Data supplied -
/-- SESSION_CLOSE (R486). -/
theorem sessionClose_effect :
  ∀ (s : State) (level : Nat) (id : BitVec 32), 3 ≤ level → s.mode.mode ≠ .boot → s.mode.mode ≠ .standby → s.mode.mode ≠ .safe →
    s.secUp = true → Completes (.sessionClose level id) s (fun t => t.session id.toNat = none ∧
      ∀ x ∈ s.ps.sessions, x.id ≠ id.toNat → x ∈ t.ps.sessions) := by
  intro s level id h1 h2 h3 h4 h5
  have h6 : s.modeStatus = stOk := by unfold State.modeStatus; cases h : s.mode.mode <;> simp_all
  simp only [Completes, exec, execSessionClose, h6, h5, h1, Host.Outcome.next.injEq, exists_eq_left', decide_true, beq_self_eq_true, Bool.and_self, if_true]
  refine ⟨sessionEnd_session .., ?_⟩
  intro x hx hne
  unfold State.closeNamed State.sessionEnd
  split
  · simp [hx, hne]
  · exact hx

/-- SESSION_TIMEOUT (R486). -/
theorem sessionTimeout_effect :
  ∀ (s : State) (id : BitVec 32) (x : Session), s.session id.toNat = some x →
    (x.last + secs s.sec.sessionIdle ≤ s.now ∨ s.pastEnd x.notAfter = true ∨ x.opened + secs 86400 ≤ s.now) →
    Completes (.sessionTimeout id) s (fun t => t.session id.toNat = none) := by
  intro s id x h1 h2
  have h3 : ∃ c, s.sessionCause x = some c := by
    unfold State.sessionCause
    exact some3 h2
  obtain ⟨c, hc⟩ := h3
  have ho : (s.session id.toNat).bind s.sessionCause = some c := (bind_of_eq h1 _).trans hc
  show ∃ t, execSessionTimeout id s = .next t ∧ _
  unfold execSessionTimeout
  rw [ho]
  exact ⟨_, rfl, sessionEnd_session ..⟩

/-- HELLO_EXPIRY (R484). -/
theorem helloExpiry_effect :
  ∀ (s : State), Completes .helloExpiry s (fun t => ∀ h, h ∈ t.ps.hellos ↔ h ∈ s.ps.hellos ∧ s.now < h.at_ + secs 2) := by
  intro s
  simp only [Completes, exec, execHelloExpiry, Host.Outcome.next.injEq, exists_eq_left']
  intro h
  simp

end Sys2Proof.Machine
end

Requirement - Could you set down, word for word, only the lines above from the line with "s.mode.mode ≠ .safe →" to the line with "intro s level id h1 h2 h3 h4 h5", including both?

Answer to this exercise -
  ∀ (s : State) (level : Nat) (id : BitVec 32), 3 ≤ level → s.mode.mode ≠ .boot → s.mode.mode ≠ .standby → s.mode.mode ≠ .safe →
    s.secUp = true → Completes (.sessionClose level id) s (fun t => t.session id.toNat = none ∧
      ∀ x ∈ s.ps.sessions, x.id ≠ id.toNat → x ∈ t.ps.sessions) := by
  intro s level id h1 h2 h3 h4 h5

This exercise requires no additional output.